# Planted Tanks > Plant Talk > Aquatic Moss Club >  growing taiwan moss

## rtcc86

hi i was just wondering if taiwan moss will grow will without co2 and fan??if not,then which one of the 2 is more important to taiwan moss?? :Idea:

----------


## richietay

for taiwan moss, no CO2 not an issue, just take a longer period to flourish!

Fan, just require ur tank to be cool! but best is to have both, ur taiwan moss will be lushy and healthy!

----------


## seed75

saw a nano tank at nature aquarium at the counter, it had been around for quite sometime, taiwan mosses grew pretty well without fan but he did have a DIY co2...

----------


## rtcc86

im using nano tank so it wont be feasible having a co2 canister for it....so i guess i'll just get a fan for it

----------


## AquaObsession

THe nana tank at NA has CO2 and Fan. He just reset his tank, the previous one was run with Co2 and Fan and Filter for 6 years I've heard.

----------


## riccia

imo taiwan moss grows well in colder condition. you will obviously need a fan. w/o CO2 not an issue but with CO2 and fan it can grow really well.

----------


## gorilla83

If I can only choose between fan and CO2, i would choose fan...
imo, i think cooler temperature is more important for moss...

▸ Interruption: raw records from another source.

-- ==== Sys2Proof/Word.lean ====
section
/-! DEFINITION. The word types of the VG-96, the names the manual gives to fixed sets (streams, subcodes, formats,
causes), and the small records that instructions and steps carry. -/

namespace Sys2Proof

/-- A 64-bit register or instruction word (R3, R14). -/
abbrev Word := BitVec 64
/-- A 32-bit element (R14). -/
abbrev Elem := BitVec 32
/-- A byte (R3). -/
abbrev Byte := BitVec 8
/-- A program counter: a byte address in 128 KiB of instruction memory (R86). -/
abbrev Pc := BitVec 17

/-- Memory: (address, byte) pairs, addresses strictly rising, no entry equal to what an unlisted address reads as. -/
abbrev Memory := List (Nat × BitVec 8)

/-- The four sequencers of a core (01_machine, "A core"). -/
inductive StreamId where
  | k | l | c | s
deriving DecidableEq, Repr, Inhabited

/-- Who issues: K has two hardware contexts (R87). -/
inductive Issuer where
  | kTask | kFirm | l | c | s
deriving DecidableEq, Repr, Inhabited

/-- The header of every instruction word: IDLE, the token bits and the guard (R37, R48). -/
structure Hdr where
  idle : BitVec 10
  wp   : Bool
  wn   : Bool
  sp   : Bool
  sn   : Bool
  pq   : BitVec 4
  neg  : Bool
deriving DecidableEq, Repr, Inhabited

/-- The subcodes of `alu` (R51, R90). -/
inductive AluFn where
  | add | sub | and | or | xor | andn | shl | shr | sar | rol | mul | mulh | mulhz | div | divz | rem | remz
  | min | max | minz | maxz | clz | ctz | popc | bswap | sxb | sxh | sxw
deriving DecidableEq, Repr, Inhabited

/-- The relations of `cmp`, `cmpi` and `icmp` (R51, R93). -/
inductive CmpCc where
  | eq | ne | lt | ge | ltz | gez
deriving DecidableEq, Repr, Inhabited

/-- The subcodes of `plog` (R51, R94). -/
inductive PlogFn where
  | pand | por | pxor | pandn | pmov
deriving DecidableEq, Repr, Inhabited

/-- The operations of `amo` (R51, R134). -/
inductive AmoOp where
  | swap | add | and | or | xor | min | max | minz | maxz | cas
deriving DecidableEq, Repr, Inhabited

/-- The kinds of `fence` (R51, R137). -/
inductive FenceKind where
  | acq | rel | acqrel | sc
deriving DecidableEq, Repr, Inhabited

/-- The scopes of R44. -/
inductive Scope where
  | core | die | device | system
deriving DecidableEq, Repr, Inhabited

/-- The subcodes of `fop` (R51, R197). -/
inductive FopFn where
  | fadd | fsub | fmul | fmin | fmax | fsgn | fabs | fneg
deriving DecidableEq, Repr, Inhabited

/-- The relations of `fcmp` (R51, R201). -/
inductive FcmpCc where
  | feq | flt | fle | fun_
deriving DecidableEq, Repr, Inhabited

/-- The subcodes of `iop` (R51, R203). -/
inductive IopFn where
  | add | sub | and | or | xor | shl | shr | sar | mul | mulh | min | max | minz | maxz
deriving DecidableEq, Repr, Inhabited

/-- The operations of `vop` and `vsc` (R51; the two number them differently). -/
inductive VecOp where
  | add | sub | mul | min | max
deriving DecidableEq, Repr, Inhabited

/-- The subcodes of `vun` (R51, R230). -/
inductive VunFn where
  | neg | abs | exp | log | rcp | rsq | sqrt | tanh | sig | silu
deriving DecidableEq, Repr, Inhabited

/-- The subcodes of `vred` (R51, R233). -/
inductive VredFn where
  | sum | max | min | amax | amin
deriving DecidableEq, Repr, Inhabited

/-- The relations of `vcmp` (R51, R235). -/
inductive VcmpCc where
  | eq | ne | lt | le | gt | ge
deriving DecidableEq, Repr, Inhabited

/-- The subcodes of `vbit` (R51, R243). -/
inductive VbitFn where
  | set | clr | tst | cnt
deriving DecidableEq, Repr, Inhabited

/-- The forms of `wset` (R245). -/
inductive WsetFn where
  | image | base | count | stride | fmt | rowf
deriving DecidableEq, Repr, Inhabited

/-- The forms of `thrd` (R338). -/
inductive ThrdFn where
  | owner | notafter | uses | charge | meter | rsv | brk
deriving DecidableEq, Repr, Inhabited

/-- The tests of `mcchk` (R305, R317). -/
inductive McchkFn where
  | const | ident | dead
deriving DecidableEq, Repr, Inhabited

/-- The size codes of formats KM and A (R43). -/
inductive Sz where
  | b | bz | h | hz | w | d
deriving DecidableEq, Repr, Inhabited

/-- The formats of R58; `none` marks an unused operand or an unconfigured window or furrow. -/
inductive Fmt where
  | none | mxint4 | mxint6 | mxint8 | int8 | e4m3 | e5m2 | fp16 | bf16 | fp32 | int32 | int16 | int64 | bitmask
deriving DecidableEq, Repr, Inhabited

/-- The rounding modes of R68. -/
inductive RMode where
  | rne | rz | ru | rd | sr
deriving DecidableEq, Repr, Inhabited

/-- A rounding mode with the overflow bit of R70. -/
structure Rnd where
  mode : RMode
  ovf  : Bool
deriving DecidableEq, Repr, Inhabited

/-- An element operand (R46). -/
inductive EOp where
  | e (n : Fin 768)
  | lq (n : Fin 8)
  | sq (n : Fin 8)
  | iq (n : Fin 4)
  | zero
  | one
deriving DecidableEq, Repr, Inhabited

/-- The addend of `fma` and `fnma` (R198): the register ed, or the head of a load queue. -/
inductive Addend where
  | ed
  | lq (n : Fin 8)
deriving DecidableEq, Repr, Inhabited

/-- The count of a `loop` (R99). -/
inductive LoopSrc where
  | imm (n : BitVec 32)
  | reg (n : BitVec 6)
  | ereg (n : Fin 768)
deriving DecidableEq, Repr, Inhabited

/-- A queue named by `qfl` or `qln` (R166, R175). -/
inductive QName where
  | lq (n : Fin 8)
  | sq (n : Fin 8)
  | iq (n : Fin 4)
deriving DecidableEq, Repr, Inhabited

/-- The destination of `qln` (R166): a register on L and S, an element register on C. -/
inductive QlnDst where
  | areg (n : BitVec 6)
  | ereg (n : Fin 768)
deriving DecidableEq, Repr, Inhabited

/-- What a headland instruction names: a window or a furrow (R291). -/
inductive HTarget where
  | win (w : BitVec 5)
  | fur (f : BitVec 4)
deriving DecidableEq, Repr, Inhabited

/-- The ports of R17. -/
inductive Port where
  | mx | mxf | cp | mc | fx | cr | px | tq | ev
deriving DecidableEq, Repr, Inhabited

/-- The token FIFOs of R45. -/
inductive Fifo where
  | kl | lk | lc | cl | cs | sc | sk | ks | kc | ck
deriving DecidableEq, Repr, Inhabited

/-- The special registers of R111. -/
inductive SpecialReg where
  | core | die | ctx | time | ptp | tvec | tframe | cause | epc | status | share | rot | arg | lidx | budget
deriving DecidableEq, Repr, Inhabited

/-- The roles of a loop-nest level (R260). -/
inductive Role where
  | m | n | k | outer
deriving DecidableEq, Repr, Inhabited

/-- The fusion modes (R254). -/
inductive Fusion where
  | quad | f1x4 | f2x2 | f4x1
deriving DecidableEq, Repr, Inhabited

/-- The causes of R144. -/
inductive Cause where
  | nullWord | undef | wrongStream | reservedField | priv | align | page | prot | guard | eccUc | parityLasting
  | checker | tokenOvf | queueOvf | fmtEmpty | fmtBad | hlMismatch | hlStale | mcStates | mcSlot
  | thNoTerms | thLicensee | thExpired | thExhausted | thNoBracket | thNested | cpFault | fxFault | window | rot
  | budget | swTrap | breakPt | sysCall | timer | attn | preempt | enclosure
deriving DecidableEq, Repr, Inhabited

/-- The memory tiers of R20. -/
inductive Tier where
  | hbm | cxl | host
deriving DecidableEq, Repr, Inhabited

/-! ### Records that steps other than instructions carry -/

/-- How the checker core compares a checked action (R119). -/
inductive CheckOutcome where
  | confirmed | transient | lasting
deriving DecidableEq, Repr, Inhabited

/-- What a soft error strikes (R120, R164, R176, R288, R289, R264, R310). -/
inductive ErrorTarget where
  | register (i : Issuer) (n : Nat) (flip : BitVec 64) (lasting : Bool)
  | element (n : Nat) (flip : BitVec 32) (lasting : Bool)
  | window (n : BitVec 5) (flip : BitVec 64) (lasting : Bool)
  | queue (q : QName) (slot : Nat)
  | scratchpad (off : Nat) (flip : BitVec 8)
  | scratchpadLost (off : Nat) (lasting : Bool)
  | memoryLost (pa : Nat) (lasting : Bool)
  | accumulator (a : Nat) (i : Nat) (flip : BitVec 32)
  | accumulatorLost (a : Nat) (lasting : Bool)
  | record (base : Nat)
  | mapSlot (slot : Nat) (lasting : Bool)
  | latch (i : Nat) (lasting : Bool)
  | schedWord (core copy addr : Nat)
  | journal (die : Nat)
  | queueTable (core : Nat)
deriving DecidableEq, Repr, Inhabited

/-- One level of the loop table of a launch (R24). -/
structure LoopLevel where
  count : BitVec 32
  kind  : Nat
  base  : BitVec 32
  step  : BitVec 32
deriving DecidableEq, Repr, Inhabited

/-- One page translation (R19, R20): context, virtual page, physical page, tier, permissions. -/
structure PageEntry where
  ctx   : Nat
  vbase : Nat
  pbase : Nat
  tier  : Tier
  r     : Bool
  w     : Bool
deriving DecidableEq, Repr, Inhabited

/-- A linked image: its sections, its data at the physical places the loader has given it, the translations that map them
for the context, allocations, initial tokens, handlers and noise seeds (channel, reseed index, seed) (R386, R389, R390). -/
structure Image where
  handle   : Nat
  ctx      : Nat
  kCode    : List (BitVec 64)
  lCode    : List (BitVec 64)
  cCode    : List (BitVec 64)
  sCode    : List (BitVec 64)
  data     : List (Nat × List (BitVec 8))
  pages    : List PageEntry
  guards   : List Nat
  allocEnd : Nat
  tokens   : List (Fifo × Nat)
  lHandler : BitVec 32
  cHandler : BitVec 32
  sHandler : BitVec 32
  seeds    : List (Nat × Nat × List (BitVec 8))
deriving DecidableEq, Repr, Inhabited

/-- The message or the buffer at the far side of a match (R356): its length; `red`: a buffer of `fxred`. -/
structure FarSide where
  len : Nat
  red : Bool
deriving DecidableEq, Repr, Inhabited

/-- A linked service image (R434): the file whose digest is measured, its .kstream, its data at the places in HBM that the
loader has given it, and the translations that map them for the service core alone. -/
structure ServiceImage where
  file  : List (BitVec 8)
  kCode : List (BitVec 64)
  data  : List (Nat × List (BitVec 8))
  pages : List PageEntry
deriving DecidableEq, Repr, Inhabited

/-- A launch packet (R399), its fields as the layout names them. -/
structure Packet where
  kind   : Nat
  cls    : Nat
  flags  : BitVec 8
  ctx    : Nat
  image  : Nat
  zeroOk : Bool
  lid    : BitVec 64
  start  : Nat
  model  : Nat
  layer  : Nat
  pass   : Nat
  cpl    : BitVec 64
  loops  : List LoopLevel
  argp   : BitVec 64
  args   : List (BitVec 64)
deriving DecidableEq, Repr, Inhabited

/-- One placement of a task of a launch on this core (R22, R24, R25). -/
structure Placement where
  lid      : BitVec 64
  ordinals : List Nat
  group    : Nat
  cores    : List Nat
deriving DecidableEq, Repr, Inhabited

/-- Management kind 2 (R415, R439): an enclosure, its Sluice and the contexts it binds. -/
structure EnclosureMsg where
  num   : Nat
  base  : Nat
  pages : Nat
  cxlBase : Nat
  cxlLen  : Nat
  rate  : Nat
  burst : Nat
  ctxs  : List Nat
deriving DecidableEq, Repr, Inhabited

/-- Management kind 3 (R415, R416): a model. -/
structure ModelMsg where
  model  : Nat
  layers : Nat
  table  : Nat
  encl   : Nat
deriving DecidableEq, Repr, Inhabited

/-- Management kind 5 (R421): a runtime firmware image as staged: the code of the K firmware contexts and of the scheduler
cores, its native save layout, the layouts that it converts, and its Ed25519 signature. -/
structure FirmwareMsg where
  code      : List (BitVec 64)
  sched     : List (BitVec 64)
  layout    : Nat
  converts  : List Nat
  sig       : List (BitVec 8)
deriving DecidableEq, Repr, Inhabited

/-- Who sends a unit of egress through a Sluice (R439). -/
inductive EgressUser where
  | sStore | kAction | copy | mce | fabric | host
deriving DecidableEq, Repr, Inhabited

/-- The KV operations of R364 and R365. -/
inductive KvOp where
  | probe | acquire | insert | refAdd | refDrop | evict | alloc | free | release | ack
deriving DecidableEq, Repr, Inhabited

end Sys2Proof
end

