-- ==== Sys2Proof/Machine/Num.lean ====
section
/-! DEFINITION. Number formats and arithmetic (chapter 03): exact values, the rounding of R68 to R70, the conversions of
R71, and the FP32 operations that the other chapters use. Arithmetic is exact on rationals; only a rounding narrows. -/

namespace Sys2Proof.Machine

/-- An exact value: NaN, an infinity, or (-1)^neg * p / q with q > 0; a zero keeps its sign. -/
inductive Ex where
  | nan
  | inf (neg : Bool)
  | fin (neg : Bool) (p q : Nat)
deriving DecidableEq, Repr, Inhabited

/-- m * 2^e. -/
def Ex.dyadic (neg : Bool) (m : Nat) (e : Int) : Ex :=
  if 0 ≤ e then .fin neg (m * 2 ^ e.toNat) 1 else .fin neg m (2 ^ (-e).toNat)

def Ex.ofInt (i : Int) : Ex := .fin (decide (i < 0)) i.natAbs 1

def Ex.isNan : Ex → Bool
  | .nan => true
  | _ => false
def Ex.isFin : Ex → Bool
  | .fin .. => true
  | _ => false
def Ex.isZero : Ex → Bool
  | .fin _ p _ => p == 0
  | _ => false
def Ex.isNeg : Ex → Bool
  | .nan => false
  | .inf s => s
  | .fin s _ _ => s

def Ex.neg : Ex → Ex
  | .nan => .nan
  | .inf s => .inf (!s)
  | .fin s p q => .fin (!s) p q
def Ex.abs : Ex → Ex
  | .nan => .nan
  | .inf _ => .inf false
  | .fin _ p q => .fin false p q

/-- The signed numerator. -/
def signedOf (s : Bool) (p : Nat) : Int := if s then -(p : Int) else p

/-- Exact sum. `rd`: the mode is RD, which gives a zero sum of opposite signs the sign - (R68). -/
def Ex.add (rd : Bool) : Ex → Ex → Ex
  | .nan, _ => .nan
  | _, .nan => .nan
  | .inf s, .inf t => if s == t then .inf s else .nan
  | .inf s, _ => .inf s
  | _, .inf t => .inf t
  | .fin s p q, .fin t p' q' =>
    let n := signedOf s (p * q') + signedOf t (p' * q)
    if n = 0 then .fin (if p == 0 && p' == 0 && s == t then s else rd) 0 1
    else .fin (decide (n < 0)) n.natAbs (q * q')

def Ex.sub (rd : Bool) (x y : Ex) : Ex := Ex.add rd x y.neg

/-- Exact product; zero times infinity is NaN. -/
def Ex.mul : Ex → Ex → Ex
  | .nan, _ => .nan
  | _, .nan => .nan
  | .inf s, y => if y.isZero then .nan else .inf (s != y.isNeg)
  | x, .inf t => if x.isZero then .nan else .inf (x.isNeg != t)
  | .fin s p q, .fin t p' q' => .fin (s != t) (p * p') (q * q')

/-- Exact quotient. -/
def Ex.div : Ex → Ex → Ex
  | .nan, _ => .nan
  | _, .nan => .nan
  | .inf _, .inf _ => .nan
  | .inf s, .fin t _ _ => .inf (s != t)
  | .fin s _ _, .inf t => .fin (s != t) 0 1
  | .fin s p q, .fin t p' q' =>
    if p' = 0 then (if p = 0 then .nan else .inf (s != t)) else .fin (s != t) (p * q') (q * p')

/-- The order of numbers: `none` when one is NaN. -/
def Ex.cmp : Ex → Ex → Option Ordering
  | .nan, _ => none
  | _, .nan => none
  | .inf s, .inf t => some (if s == t then .eq else if s then .lt else .gt)
  | .inf s, _ => some (if s then .lt else .gt)
  | _, .inf t => some (if t then .gt else .lt)
  | .fin s p q, .fin t p' q' => some (compare (signedOf s (p * q')) (signedOf t (p' * q)))

def Ex.lt (x y : Ex) : Bool := Ex.cmp x y == some .lt
def Ex.eqv (x y : Ex) : Bool := Ex.cmp x y == some .eq
def Ex.le (x y : Ex) : Bool := Ex.lt x y || Ex.eqv x y

/-- The lesser and the greater (R197): -0 counts below +0; NaN if either is NaN. -/
def Ex.min (x y : Ex) : Ex :=
  if x.isNan || y.isNan then .nan else if x.lt y || (x.eqv y && x.isNeg) then x else y
def Ex.max (x y : Ex) : Ex :=
  if x.isNan || y.isNan then .nan else if y.lt x || (x.eqv y && !x.isNeg) then x else y

/-! ### Formats -/

/-- A floating format (R59, R60): fraction bits, exponent of the smallest normal, the bits of the largest finite value,
infinities, canonical NaN, width. -/
structure FloatSpec where
  frac   : Nat
  emin   : Int
  top    : Nat
  hasInf : Bool
  nan    : Nat
  width  : Nat
deriving DecidableEq, Repr, Inhabited

def fp32 : FloatSpec := ⟨23, -126, 0x7F7FFFFF, true, 0x7FC00000, 32⟩
def bf16 : FloatSpec := ⟨7, -126, 0x7F7F, true, 0x7FC0, 16⟩
def fp16 : FloatSpec := ⟨10, -14, 0x7BFF, true, 0x7E00, 16⟩
def e5m2 : FloatSpec := ⟨2, -14, 0x7B, true, 0x7E, 8⟩
def e4m3 : FloatSpec := ⟨3, -6, 0x7E, false, 0x7F, 8⟩

def fmtFloat : Fmt → Option FloatSpec
  | .e4m3 => some e4m3
  | .e5m2 => some e5m2
  | .fp16 => some fp16
  | .bf16 => some bf16
  | .fp32 => some fp32
  | _ => Option.none

/-- Element bits (R58). -/
def fmtBits : Fmt → Nat
  | .none => 0
  | .mxint4 => 4
  | .mxint6 => 6
  | .mxint8 | .int8 | .e4m3 | .e5m2 => 8
  | .fp16 | .bf16 | .int16 => 16
  | .fp32 | .int32 => 32
  | .int64 => 64
  | .bitmask => 1

/-- The kinds of R214. -/
def fmtF (f : Fmt) : Bool := (fmtFloat f).isSome
def fmtI : Fmt → Bool
  | .int8 | .int16 | .int32 | .int64 => true
  | _ => false
def fmtM : Fmt → Bool
  | .mxint4 | .mxint6 | .mxint8 => true
  | _ => false
def fmtB (f : Fmt) : Bool := f == .bitmask

/-- The value of an encoding (R59, R60). -/
def floatVal (sp : FloatSpec) (bits : Nat) : Ex :=
  let mag := bits % 2 ^ (sp.width - 1)
  let neg := bits.testBit (sp.width - 1)
  if sp.top < mag then (if sp.hasInf && mag == sp.top + 1 then .inf neg else .nan)
  else
    let e := mag / 2 ^ sp.frac
    let f := mag % 2 ^ sp.frac
    if e = 0 then Ex.dyadic neg f (sp.emin - sp.frac)
    else Ex.dyadic neg (2 ^ sp.frac + f) (sp.emin + (e : Int) - 1 - sp.frac)

/-- A two's-complement value of w bits. -/
def sgn (w bits : Nat) : Int := (BitVec.ofNat w bits).toInt

/-- The exact value of an element of any format but none; a bitmask element reads 0 or 1 (R64). -/
def elemVal (f : Fmt) (bits : Nat) : Ex :=
  match fmtFloat f with
  | some sp => floatVal sp bits
  | Option.none => if f == .bitmask then Ex.ofInt (bits % 2) else Ex.ofInt (sgn (fmtBits f) bits)

/-! ### Rounding (R68 to R70) -/

/-- floor(log2 (p / q)) for p, q > 0. -/
def exponent (p q : Nat) : Int :=
  let e : Int := (p.log2 : Int) - (q.log2 : Int)
  if (if 0 ≤ e then q * 2 ^ e.toNat ≤ p else q ≤ p * 2 ^ (-e).toNat) then e else e - 1

/-- p / q in units of 2^u: numerator and denominator. -/
def scaled (p q : Nat) (u : Int) : Nat × Nat :=
  if 0 ≤ u then (p, q * 2 ^ u.toNat) else (p * 2 ^ (-u).toNat, q)

/-- The exponent of the last place at p / q. -/
def ulpExp (sp : FloatSpec) (p q : Nat) : Int :=
  let u := exponent p q - sp.frac
  let v := sp.emin - sp.frac
  if u < v then v else u

/-- N / D rounded to an integer of sign `neg` under a mode; `noise` holds the 16 bits of SR (R69). -/
def roundNat (m : RMode) (neg : Bool) (noise : Nat) (n d : Nat) : Nat :=
  let q := n / d
  let r := n % d
  if r = 0 then q
  else
    let up := match m with
      | .rne => decide (d < 2 * r) || (2 * r == d && q % 2 == 1)
      | .rz => false
      | .ru => !neg
      | .rd => neg
      | .sr => decide (65536 ≤ r * 65536 / d + noise)
    if up then q + 1 else q

/-- Whether a rounding step is inexact, so that SR draws 16 bits (R69). A value beyond the format's range that lies on the grid
of its precision is taken as representable, and draws none: DEDUCED (log 57). -/
def inexactF (sp : FloatSpec) : Ex → Bool
  | .fin _ p q => p != 0 && (let s := scaled p q (ulpExp sp p q); s.1 % s.2 != 0)
  | _ => false
def inexactI : Ex → Bool
  | .fin _ p q => p % q != 0
  | _ => false
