/-- Element operand codes (R46). -/
def EOp.ofCode (n : Nat) : Option EOp :=
  if h : n < 768 then some (.e ⟨n, h⟩)
  else if h : n - 768 < 8 then some (.lq ⟨n - 768, h⟩)
  else if h : n - 776 < 8 then some (.sq ⟨n - 776, h⟩)
  else if h : n - 784 < 4 then some (.iq ⟨n - 784, h⟩)
  else if n = 788 then some .zero
  else if n = 789 then some .one
  else none

def EOp.code : EOp → Nat
  | .e n => n.val
  | .lq n => 768 + n.val
  | .sq n => 776 + n.val
  | .iq n => 784 + n.val
  | .zero => 788
  | .one => 789

/-! ### Fields of an instruction word -/

/-- Bits [lo + len - 1 : lo] of a word. -/
def fld (w : BitVec 64) (lo len : Nat) : BitVec len := w.extractLsb' lo len
/-- The same as a number. -/
def fln (w : BitVec 64) (lo len : Nat) : Nat := (w.extractLsb' lo len).toNat
/-- One bit. -/
def flb (w : BitVec 64) (n : Nat) : Bool := w.getLsbD n

/-- The header with its guard at `pq` and its negation bit at `ng`, where the format has one (R37, R48). -/
def hdrOf (w : BitVec 64) (pq ng : Option Nat) : Hdr :=
  { idle := fld w 54 10, wp := flb w 53, wn := flb w 52, sp := flb w 51, sn := flb w 50,
    pq := match pq with | some n => fld w n 4 | none => 0,
    neg := match ng with | some n => flb w n | none => false }

/-- A field that offends, with its lowest bit: a must-be-zero field, and a value that names nothing (R42, R55). -/
def mbz (w : BitVec 64) (lo len : Nat) : Nat × Bool := (lo, fln w lo len != 0)

/-- A table lookup that falls back to the first entry; the check beside it rejects that case. -/
def tblAt {α : Type} [Inhabited α] (tbl : List α) (n : Nat) : α := (tbl[n]?).getD default

/-- Element operands of a field, and their checks (R46). -/
def eopAt (w : BitVec 64) (lo : Nat) : EOp := (EOp.ofCode (fln w lo 10)).getD .zero
def badSrc (w : BitVec 64) (lo : Nat) : Nat × Bool :=
  (lo, match EOp.ofCode (fln w lo 10) with | some o => !o.isSrc | none => true)
def badDst (w : BitVec 64) (lo : Nat) : Nat × Bool :=
  (lo, match EOp.ofCode (fln w lo 10) with | some o => !o.isDst | none => true)
/-- An element register, the first of a group of `g + 1` (R217). -/
def eregAt (w : BitVec 64) (lo : Nat) : Fin 768 := Fin.ofNat 768 (fln w lo 10)
def badReg (w : BitVec 64) (lo g : Nat) : Nat × Bool := (lo, decide (767 < fln w lo 10 + g))
/-- The base of `eld` and `est`: an element register, or zero (R196). -/
def baseAt (w : BitVec 64) (lo : Nat) : Option (Fin 768) :=
  if fln w lo 10 = 788 then none else some (eregAt w lo)
def badBase (w : BitVec 64) (lo : Nat) : Nat × Bool := (lo, decide (767 < fln w lo 10) && fln w lo 10 != 788)

/-- The lowest offending field. -/
def lowest : List (Nat × Bool) → Option Nat
  | [] => none
  | (n, b) :: r =>
    match b, lowest r with
    | false, o => o
    | true, none => some n
    | true, some m => some (min n m)

/-- Orders 3 to 5 of R54 once the subcode is known: the stream, the service core's firmware context, the fields. In the
firmware context a set token bit is an offending field (R441). -/
def verdict (iss : Issuer) (svc : Bool) (w : BitVec 64) (streams : List StreamId) (svcOnly : Bool)
    (bad : List (Nat × Bool)) (i : Instr) : Except DecodeFault Instr :=
  let fw := iss == .kFirm
  if !streams.contains iss.stream then .error (.wrongStream iss.stream)
  else if svcOnly && !(svc && fw) then .error .priv
  else match lowest (bad ++ [(50, fw && flb w 50), (51, fw && flb w 51), (52, fw && flb w 52), (53, fw && flb w 53)]) with
    | some n => .error (.reservedField n)
    | none => .ok i

def KLS : List StreamId := [.k, .l, .s]
def KLCS : List StreamId := [.k, .l, .c, .s]

/-- The queue that `qfl` and `qln` name, and its check (R166). -/
def qnameAt (w : BitVec 64) : QName :=
  match fln w 19 2 with
  | 0 => .lq (Fin.ofNat 8 (fln w 22 4))
  | 1 => .sq (Fin.ofNat 8 (fln w 22 4))
  | _ => .iq (Fin.ofNat 4 (fln w 22 4))
def badQueue (w : BitVec 64) : Nat × Bool :=
  (22, decide ((if fln w 19 2 = 2 then 3 else 7) < fln w 22 4))

/-- The addend of `fma` and `fnma` (R198). -/
def addendAt (w : BitVec 64) : Addend :=
  if fln w 0 7 = 0 then .ed else .lq (Fin.ofNat 8 (fln w 0 7 - 1))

but for taiwan moss no need too cool.. 27-28&#176;C is ok...
my taiwan moss and spiky moss are growing fine at this temperature..

----------


## rtcc86

roughly how long would it take for the moss to cover the mesh??

----------


## eddyq

IMO, to grow taiwan moss fast and furious like weeds you need :
1. good lighting 2. liquid ferts 3. low water temperature (fan 24/7) 4. CO2
5. shrimps to massage them (not important)

----------


## rtcc86

> IMO, to grow taiwan moss fast and furious like weeds you need :
> 1. good lighting 2. liquid ferts 3. low water temperature (fan 24/7) 4. CO2
> 5. shrimps to massage them (not important)


i think i have 1. and 5. i thought liquid ferts is not necessary...but i'll add if required i guess

----------


## evolim83

> im using nano tank so it wont be feasible having a co2 canister for it....so i guess i'll just get a fan for it


There's acutally CO2 cylinders to go with nano tanks!
There's a thread started by benny not too long ago on new regulator from UP!
Here's a pic!
Looks really good!

----------


## budak

I think you need to sort out your setup first. If you are not using CO2, don't dose liquid fert, especially if you are doing it blindly. Keeping the tank well-filtered and on the cool side would probably do much more good for the mosses and other plants as well.

----------


## kemp

shrimps to massage the moss?
hmm, first time i'm hearing this  :Grin:  



> IMO, to grow taiwan moss fast and furious like weeds you need :
> 1. good lighting 2. liquid ferts 3. low water temperature (fan 24/7) 4. CO2
> 5. shrimps to massage them (not important)

----------


## rtcc86

> There's acutally CO2 cylinders to go with nano tanks!
> There's a thread started by benny not too long ago on new regulator from UP!
> Here's a pic!
> Looks really good!


yea i read that thread..but its too ex

----------


## eddyq

[QUOTE][/i think i have 1. and 5. i thought liquid ferts is not necessary...but i'll add if required i guessQUOTE]

Not to confuse you if your intention is NON CO2 set-up tank, then pls don't dose liquid ferts.

Moss needs cooler temperature. On fan 24/7.

----------